I definitely don't want to end this on a sad note, but I definitely want to remember these people and everyone else who died in this tragic event. I'm glad that the past 3 years there have been special shows and events to memorialize Sept. 11 because I'm afraid that everyone besides the victims' families have 'gotten over it', in a manner of speaking. I also do not want to make this about othe current events and talk about things that are highly disputable (i.e., the war), but Sept. 11th also reminds me of the fact that we still need to be fighting terrorism...WHEREVER it is. And I don't care whether people believe that we went into Iraq for oil (which is obviously not true) or for supposed WMD's. The fact is that we got a horrible ruler out of office AND have helped a lot of Iraqi's even though the media doesn't show that. And more terrorists have come out the woodworks over there, so we still need to be doing something about it! Do I think our plan wasn't planned out well enough? Yes! We went in w-a-y too fast, made everything look easy, and then wasn't prepared for the rest of the problems we're facing over there. But, I also believe that we should be focusing more on Afghanastan.

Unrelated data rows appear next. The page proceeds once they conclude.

-- ==== Sys2Proof/Tests/Slice0.lean ====
section
/-!
SUPPORT. Tests: words of the spec decode to their instructions, ill-formed terms are refused, worked examples of the spec
give their results, and for every statement with hypotheses a small state meets them.
-/

open Sys2Proof Sys2Proof.Machine

namespace Sys2Proof.Tests

set_option Elab.async false

/-! Small states. -/

/-- A partition whose translation root is at 0x1000, with queues 0 and 2. -/
def part0 : Partition :=
  { root := 0x1000, queues := [(0, Queue.init), (2, { Queue.init with en := true, prio := 9 })], fifo := [], nextSeq := 1,
    lastDone := 0, kx := [], elog := [], elogAt := 0x400000, elogCap := 64, elogNext := 0, overruns := 0, windows := [(0, 0x8000)], peers := [6], breaks := [],
    debug := false, stepIssue := false, holdLim := 16 }

/-- Tables that map the first GiB to itself. -/
def tables : List Host.Cell :=
  [(0x1000, 0x03), (0x1001, 0x20), (0x2000, 0x03), (0x2001, 0x30), (0x3000, 0x1F), (0x3007, 0x60)]

/-- A hart of launch 5 with two tiles, a slice of 64 entries, one row of two elements. -/
def hart1 : Hart :=
  { Hart.blank with
    hid := 1, status := .running, lid := 5, tw := 128, ntiles := 2, xcap := 64, tfb := 0x6000,
    ctx := { Hart.blank.ctx with pc := 0x8000, vl := 2, nr := 1 },
    tiles := List.replicate 2 { p := [], a := [], ovf := false, void := true, place := .here } }

/-- One hart runs on core 0. -/
def one : State := { State.reset with mem := tables, parts := [(0, part0)], cur := hart1, nextHid := 9, now := 5000 }

/-- The same with a value in each of g1 to g5. -/
def regs : State := { one with cur := ((((one.cur.wr 1 0x100).wr 2 7).wr 3 0xFFFFFFFFFFFFFFFE).wr 4 2).wr 5 0x2000 }

/-- The same with a change to its hart. -/
def with_ (f : Hart → Hart) : State := { regs with cur := f regs.cur }

/-- Nothing stands in the way of the hart. -/
theorem test_plain : regs.Plain := ⟨⟨rfl, rfl, rfl, rfl, rfl⟩, rfl, rfl, rfl⟩

theorem test_shaped : regs.Shaped := ⟨by decide, by decide⟩

/-- A test of what a resolution gives. -/
def isOk {ε α : Type} (x : Except ε α) (p : α → Bool) : Bool :=
  match x with
  | .ok a => p a
  | .error _ => false

/-- A test of how a resolution fails. -/
def isErr {ε α : Type} (x : Except ε α) (p : ε → Bool) : Bool :=
  match x with
  | .ok _ => false
  | .error e => p e

/-- A test of a value that is there. -/
def isSome {α : Type} (x : Option α) (p : α → Bool) : Bool :=
  match x with
  | some a => p a
  | none => false

/-! Each statement's hypotheses are met. -/

/-- At 0x8000 stands `add g5, g6, g7`. -/
def coded : State :=
  { regs with mem := tables ++ [(0x8003, 0xC0), (0x8004, 0x61), (0x8005, 0x14), (0x8007, 0x04)] }

/-- A hart at a word that is no instruction, and one at a residual word. -/
def atBad : State := { regs with cur := { regs.cur with ctx := { regs.cur.ctx with pc := 0x18 } } }
def inResid : State :=
  { regs with cur := { regs.cur with
      ctx := { regs.cur.ctx with resid := some 0 },
      code := [{ word := 0x04001461C0000000, opc := 0x1000, iter := 0, kind := .instr }] } }

/-- What is fetched, when the word is known. -/
theorem fetched_of {s : State} {w : Word} (h : s.fetched.map Prod.fst = some w) : ∃ t, s.fetched = some (w, t) := by
  cases e : s.fetched with
  | none => rw [e] at h; cases h
  | some x =>
    rw [e] at h
    obtain ⟨a, t⟩ := x
    exact ⟨t, by rw [← Option.some.inj h]⟩

/-- A hart waits at a barrier, one is stopped, and one is single-stepped, at its first instruction or past it. -/
def waiting0 : State := { regs with cur := { regs.cur with wait := some (.bar 0 false none) } }
def stopped0 : State := { regs with cur := { regs.cur with status := .stopped .plain } }
def stepped (pc : Word) : State := { regs with cur := { regs.cur with stepping := some false, stepPc := pc, stepIter := 0 } }

theorem test_coded_turns : coded.Turns := ⟨rfl, by decide +kernel, by decide +kernel, by decide +kernel, by decide +kernel, by decide +kernel⟩
theorem test_resid_turns : inResid.Turns := ⟨rfl, by decide +kernel, by decide +kernel, by decide +kernel, by decide +kernel, by decide +kernel⟩
theorem test_bad_turns : atBad.Turns := ⟨rfl, by decide +kernel, by decide +kernel, by decide +kernel, by decide +kernel, by decide +kernel⟩

theorem test_meets_StepRunsDecoded :
    (coded.Turns ∧ (∃ t, coded.turn.fetched = some (0x04001461C0000000, t)) ∧
      decode true (decide (coded.part = .tl460)) 0x04001461C0000000 = .instr false (.add 5 6 7) ∧
      coded.turn.cur.awaitsResult 0x04001461C0000000 (.add 5 6 7) = false) ∧
    (inResid.Turns ∧ ∃ t, inResid.turn.fetched = some (0x04001461C0000000, t)) ∧
    (regs.cur.stepping = none ∧ waiting0.cur.wait ≠ none) ∧
    (∀ pc, (stepped pc).cur.stepping = some false ∧ (stepped pc).cur.status = .running ∧ (stepped pc).cur.wait = none ∧
      (stepped pc).cur.capWait = none ∧ (stepped pc).cur.vq = [] ∧ (stepped pc).cur.sq = []) ∧
    ((stepped 0x8000).cur.ctx.pc = (stepped 0x8000).cur.stepPc ∧ (stepped 0x7FF8).cur.ctx.pc ≠ (stepped 0x7FF8).cur.stepPc) ∧
    (stopped0.inbox = [] ∧ stopped0.passTime.issues = false) ∧ ({ regs with inbox := [.yield] } : State).inbox = [.yield] :=
  ⟨⟨test_coded_turns, fetched_of (by decide +kernel), rfl, by decide +kernel⟩,
    ⟨test_resid_turns, fetched_of (by decide +kernel)⟩, ⟨rfl, nofun⟩,
    fun _ => ⟨rfl, rfl, rfl, rfl, rfl, rfl⟩, by decide +kernel, ⟨rfl, by decide +kernel⟩, rfl⟩

theorem test_meets_IllegalWordTraps :
    (atBad.Turns ∧ ∃ t, atBad.turn.fetched = some (0, t)) ∧ decode true (decide (atBad.part = .tl460)) 0 = .illegal ∧
    decode true (decide (({ atBad with part := .tl430 } : State).part = .tl460)) 0x1C08105000000002 = .unitAbsent :=
  ⟨⟨test_bad_turns, fetched_of (by decide +kernel)⟩, rfl, rfl⟩

theorem test_meets_DecodeOfEncode :
    encode true (.addi 6 0 16) = some 0x4440180000000010 ∧ (Instr.addi 6 0 16).wf = true ∧
    (0x4440180000000010 : Word).extractLsb' 63 1 = 0 ∧ (Instr.addi 6 0 16).markable = true ∧
    encode false (.pairWord false (.alu .add 5 6) false (.vec .addF 2 3)) = some 0x801460000F083000 ∧
    (Instr.pairWord false (.alu .add 5 6) false (.vec .addF 2 3)).wf = true ∧
    (0x801460000F083000 : Word).extractLsb' 63 1 = 1 := ⟨rfl, rfl, rfl, rfl, rfl, rfl, rfl⟩

theorem test_meets_MemoryFormKept :
    Memory.wf regs.mem = true ∧ (match step { regs with inbox := [.mgmtCoreRestart 0] } with | .next _ => true | _ => false) = true :=
  ⟨by decide +kernel, by decide +kernel⟩

theorem test_meets_ScalarInteger : regs.cur.status = .running := rfl
theorem test_meets_ScalarFloat : regs.cur.status = .running := rfl
theorem test_meets_ScalarConvert : regs.cur.status = .running := rfl

/-- 1.0 in f32. -/
theorem test_meets_RoundingKeepsExact :
    0x3F800000 < 2 ^ FF.f32.width ∧ ∃ neg m e, FF.f32.decode 0x3F800000 = .fin neg m e := ⟨by decide, _, _, _, rfl⟩

/-- A target that is a multiple of 8 and one that is not. -/
theorem test_meets_BranchesAndJumps :
    regs.cur.status = .running ∧ (regs.cur.rd 1 + (8 : BitVec 32).signExtend 64).extractLsb' 0 3 = 0 ∧
    (regs.cur.rd 1 + (9 : BitVec 32).signExtend 64).extractLsb' 0 3 ≠ 0 := by decide +kernel

theorem test_unlogged : regs.Unlogged := rfl

theorem test_meets_ControlReads :
    regs.Plain ∧ regs.Unlogged ∧ regs.creg 0x600 = some 0x0460 ∧ regs.creg 0x005 = none ∧
    (with_ fun h => { h with ordered := true }).cur.ordered = true ∧ regs.cur.priv = false ∧
    ({ regs with part := .tl430 } : State).part = .tl430 :=
  ⟨test_plain, test_unlogged, rfl, rfl, rfl, rfl, rfl⟩

theorem test_meets_ControlWrite :
    regs.Plain ∧ regs.cur.ctx.thb &&& 0x00FFFFFFFFFFFFF8 = regs.cur.ctx.thb ∧ (3 : BitVec 2).toNat < regs.cur.chans.length ∧
    ((regs.cur.rd 0).extractLsb' 0 3).toNat < 4 ∧ 4 ≤ ((regs.cur.rd 2).extractLsb' 0 3).toNat ∧
    (1 ≤ ((regs.cur.rd 2).extractLsb' 0 4).toNat ∧ ((regs.cur.rd 2).extractLsb' 0 4).toNat ≤ 8) ∧
    (((regs.cur.rd 0).extractLsb' 0 4).toNat = 0 ∧ 8 < ((regs.cur.rd 3).extractLsb' 0 4).toNat) ∧
    (0x0FF : BitVec 12).toNat < 0x100 ∧ (0x600 ≤ (0x6FF : BitVec 12).toNat ∧ (0x6FF : BitVec 12).toNat < 0x700) :=
  ⟨test_plain, by decide +kernel⟩

theorem test_meets_GrantRequests :
    regs.Plain ∧ regs.Unlogged ∧ 64 ≤ 64 * 1 ∧ (regs.die (regs.cur.core / 32)).trEn = false ∧
    (1 : Nat) < 16 := ⟨test_plain, test_unlogged, by decide, rfl, by decide⟩

theorem test_meets_GrantReleaseAndShape : regs.Plain ∧ regs.Unlogged := ⟨test_plain, test_unlogged⟩

theorem test_meets_SystemReadsAndHints :
    regs.cur.status = .running ∧ regs.Unlogged ∧ (5 : BitVec 3).toNat < 6 ∧
    (regs.die (regs.cur.core / 32)).trEn = false ∧ regs.cur.sealed = none ∧
    (with_ fun h => { h with sealed := some 0 }).cur.sealed.isSome = true := ⟨rfl, rfl, by decide, rfl, rfl, rfl⟩

/-- A store-fault record. -/
def record1 : StoreFault := { addr := 0x40, opc := 0x1000, iter := 0, w3 := 0 }

theorem test_meets_FaultQueueAndInvalidation :
    regs.cur.status = .running ∧ (3 : BitVec 3).toNat ≤ 3 ∧ regs.cur.sfq = [] ∧
    (let s := with_ fun h => { h with sfq := [record1] }
     s.cur.status = .running ∧ s.cur.sfq = record1 :: [] ∧ s.cur.sfHeld = []) ∧
    (let s := with_ fun h => { h with sfq := [record1], sfHeld := [record1] }
     s.cur.status = .running ∧ s.cur.sfq = record1 :: [] ∧ s.cur.sfHeld = record1 :: []) := by decide +kernel

/-- A hart whose handler is set, and one that runs it after a terminating or a resumable cause. -/
def handled : State := with_ fun h => { h with ctx := { h.ctx with thb := 0x2000 } }
def frame1 : HFrame := { ctx := { Ctx.init with vl := 2 }, vq := [], prog := [], spx := hart1.spx, sq := [], shadow := [], trap := hart1.trap }
def inHandler (term : Bool) : State :=
  with_ fun h => { h with
    ctx := { h.ctx with thb := 0x2000 }, trap := { h.trap with hdl := true, term := term }, hframe := some frame1 }
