-- ==== Sys2Proof/Machine/Crc.lean ====
section
/-! DEFINITION. CRC-32C and CRC-24Q over bytes, and little-endian byte lists. The spec names the codes (spec/01, spec/02, spec/09);
their polynomials, start and final values are those their names stand for (assumption log). -/

namespace Sys2Proof.Machine

/-- One bit of the reflected CRC-32C register. -/
def crcBit (c : Nat) : Nat := if c % 2 = 1 then Nat.xor (c / 2) 0x82F63B78 else c / 2

/-- One byte taken into the register. -/
def crcByte (c b : Nat) : Nat :=
  crcBit (crcBit (crcBit (crcBit (crcBit (crcBit (crcBit (crcBit (Nat.xor c (b % 256)))))))))

/-- CRC-32C of a byte list. -/
def crc32c (l : List Nat) : Nat := Nat.xor (l.foldl crcByte 0xFFFFFFFF) 0xFFFFFFFF

/-- One bit of the CRC-24Q register. -/
def crc24Bit (c : Nat) : Nat := let d := c * 2; if d / 0x1000000 % 2 = 1 then Nat.xor d 0x1864CFB else d

/-- One byte taken into the CRC-24Q register. -/
def crc24Byte (c b : Nat) : Nat :=
  crc24Bit (crc24Bit (crc24Bit (crc24Bit (crc24Bit (crc24Bit (crc24Bit (crc24Bit (Nat.xor c (b % 256 * 65536)))))))))

/-- CRC-24Q of a byte list; 0 over a frame with its own check (spec/09, R264). -/
def crc24q (l : List Nat) : Nat := l.foldl crc24Byte 0

/-- The `n` little-endian bytes of a number. -/
def leBytes : Nat → Nat → List Nat
  | 0, _ => []
  | n + 1, v => v % 256 :: leBytes n (v / 256)

/-- The number of a little-endian byte list. -/
def leNat : List Nat → Nat
  | [] => 0
  | b :: r => b % 256 + 256 * leNat r

/-- Bytes brought to a length with zeros. -/
def padTo (n : Nat) (l : List Nat) : List Nat := (l.take n).map (fun b => b % 256) ++ List.replicate (n - l.length) 0

/-- CRC-32C over a list of 32-bit words, each taken little-endian. -/
def crcWords (l : List Nat) : Nat := crc32c (l.flatMap (leBytes 4))

end Sys2Proof.Machine
end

We don't hear about that fight anymore and it is frustrating that it seems we're no closer to finding Bin Laden and it doesn't make any sense to me that we aren't just a little bit closer at least!
OK, I'll get off my soapbox. The last bit of this blog was not meant to offend anyone who has different opinions. Feel free to respond and leave comments. But, as I say that, if you're one of those people who believe we should bend over and take it up the rear because you believe sticking up for ourselves is "not the answer", then please don't bother.